6 thoughts on “How to end the war in Afghanistan”

  1. You said it so well. I think all young people should give two or three years of national service. If they don’t qualify for the military they can work for AmeriCorps, Peace Corps, Head Start, cleaning roadsides or whatever needs to be done.

    In this area we know more about Afghanistan than most of the country. Whenever someone who was stationed at one of our many military installations is killed, it’s on the news and in the paper, as are troop and naval deployments. Since units stay together now rather than the random assignments of the Vietnam era, the news can be devastating.

    1. Thanks, Sharon. It would be cool to get a conversation going here, about war, draft, community (national) service.

      Why is it, for instance, the only time we hear about community service is when someone is sentenced to it by a court?

      And why should we not require some “dues” of everyone who is a member of this club we call the United States of America. Even if they qualify for military service, there are, as you mentioned, numerous other options to being an active participant-citizen.

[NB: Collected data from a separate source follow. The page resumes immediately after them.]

-- ==== Sys2Proof/Machine/Flags.lean ====
section
/-! DEFINITION. Every flag computation, the writes of one flag, and FLAGS, STATUS and CTRL as the
64-bit words a host reads (spec/10_state.md R35 to R44). -/

namespace Sys2Proof.Machine

/-- FLAGS.C of DADD: the 540-bit sum overflows (R108). -/
def carryOut (a b : Nat) : Bool := decide (radix ≤ a + b)

/-- FLAGS.B of DSUB: the first operand is less than the second (R37, R109). -/
def borrowOut (a b : Nat) : Bool := decide (a < b)

/-- FLAGS.CMP of DCMP (R40, R110). -/
def compare (a b : Nat) : Cmp := if a = b then .eq else if a < b then .lt else .gt

/-- FLAGS.C of DSHL: a 1 bit was shifted out at the top (R112). -/
def shlLost (a n : Nat) : Bool := a * 2 ^ n / radix != 0

/-- FLAGS.C of DSHR: a 1 bit was shifted out at the bottom (R113). -/
def shrLost (a n : Nat) : Bool := a % 2 ^ n != 0

/-- FLAGS.C of DNORM: the value overflows 540 bits (R114). -/
def normLost (v : Nat) : Bool := decide (radix ≤ v)

/-- FLAGS.C <- v. -/
def State.setC (s : State) (v : Bool) : State := { s with flags := { s.flags with c := v } }
/-- FLAGS.B <- v. -/
def State.setB (s : State) (v : Bool) : State := { s with flags := { s.flags with b := v } }
/-- FLAGS.T <- v. -/
def State.setT (s : State) (v : Bool) : State := { s with flags := { s.flags with t := v } }
/-- FLAGS.P <- v. -/
def State.setP (s : State) (v : Bool) : State := { s with flags := { s.flags with p := v } }
/-- FLAGS.CMP <- v. -/
def State.setCmp (s : State) (v : Cmp) : State := { s with flags := { s.flags with cmp := v } }

/-- The two bits of FLAGS.CMP (R40). -/
def cmpBits : Cmp → Nat
  | .eq => 0
  | .lt => 1
  | .gt => 2

/-- FLAGS as the host reads it (R35). -/
def flagsWord (f : Flags) : Word :=
  BitVec.ofNat 64 (f.c.toNat + f.b.toNat * 2 + f.t.toNat * 4 + f.p.toNat * 8 + cmpBits f.cmp * 16)

/-- The number of a result code (R147). -/
def codeNum : ResultCode → Nat
  | .ok => 0
  | .invalidEncoding => 1
  | .notOnCurve => 2
  | .notInSubgroup => 3
  | .zeroInverse => 4
  | .noSquareRoot => 5
  | .identityPoint => 6
  | .illegalCommand => 7

/-- STATUS as the host reads it (R42). -/
def statusWord (s : State) : Word :=
  BitVec.ofNat 64 (s.busy.toNat + s.status.done.toNat * 2 + s.status.illegal.toNat * 4
    + s.status.ovr.toNat * 8 + codeNum s.status.err * 256)

/-- CTRL as the host reads it: SRST and the reserved bits read 0 (R44). -/
def ctrlWord (s : State) : Word := BitVec.ofNat 64 s.irqEn.toNat

/-- The bit length of a number; MODBITS is that of `p` (R10). -/
def bitLength (n : Nat) : Nat := if n = 0 then 0 else Nat.log2 n + 1

/-- ID (R45): VERSION, NLEN, BASEBITS, MODBITS, NFREG. -/
def idWord (c : Cfg) : Word :=
  BitVec.ofNat 64 (0x0100 + nlen * 2 ^ 16 + baseBits * 2 ^ 24 + bitLength c.p % 2 ^ 16 * 2 ^ 32
    + nfreg * 2 ^ 48)

end Sys2Proof.Machine
end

  2. I think that “everyone serving” was the idea behind AmeriCorps but since it wasn’t required, very few signed up. All should register and be assigned to what suits them best. Some hospitals will pay for med school if the student agrees to serve x years at that hospital. The shipyards here offer apprenticeships with x years commitment. Why can’t that philosophy be stretched further? That could be a service option.

    Another hold back is all the kids on ADHD meds. If they take it after 11 yr old they are excluded from military service. At the theme park I see parents who don’t think they can control a child who has ADHD. You know what that means. They need an incentive – and I don’t mean ice cream.

    My son was a classic case. I refused the meds and he obeyed, at least until middle school, when his friends exerted more influence than I. However, once he joined the Marine Corps DEP, he shaped up fast. They told him, “if you get in any trouble, this contract will be voided.”

    1. There’s the rub: it has to be mandatory service, and it must include a salary. Higher pay for work we need more. Whether is military or Peace Corps.

      Since 9/11 we’ve found one excuse after another to become the people we say we hate. I can’t remember when torture was acceptable, but enhanced interrogation is a different thing – unless you’re the one being interrogated.

      If more of us could see first hand what’s being done in our name, we might have a better turnout at the polls. It might not change the outcome, but at least we could have a majority of the population, rather than just a majority of the few.

  3. Did I dream this or did Obama make a proposal that had to do with student loans and community service? It was similar to a draft in that they pledged to give a certain amount of years to service in receipt of a student loan. If I dreamed it, then it was a good dream! Wonder what ever happened to the idea? Oh, I remember now. If it was an Obama idea, then it got the kiss of death from the other side.

    War just doesn’t work in the long run. When will we ever learn? We hated the Japanese at one time and now we love sushi. We hated the Russians and now they are our allies, or at least they were until last week. The Vietnamese have a corner on the nail salon markets in the U.S. and don’t we just flock to those, ladies? It just seems like an awful squandering of human life as well as resources to invade countries that don’t go along with what we’re about. Before you ask, no I do not have a solution, but we have some of the greatest minds in the universe, so I think we should stop, look, and listen to what they have to say and then see where that goes. We hear politicians say that war is the last resort. Really? Really, really? I think history would dispute that notion in a heartbeat. We have become a nation of bullies and we need to acknowledge it and just stop it!

    1. War is only the last resort for those who actually have to fight it, but not for those who profit from the death and destruction.

      Pretty good game – convince us that our dead and maimed sons and daughters are heroes, and sell another drone and a box of ammunition. Or, to paraphrase a song from a previous age, “praise the Lord and send some kids to war.”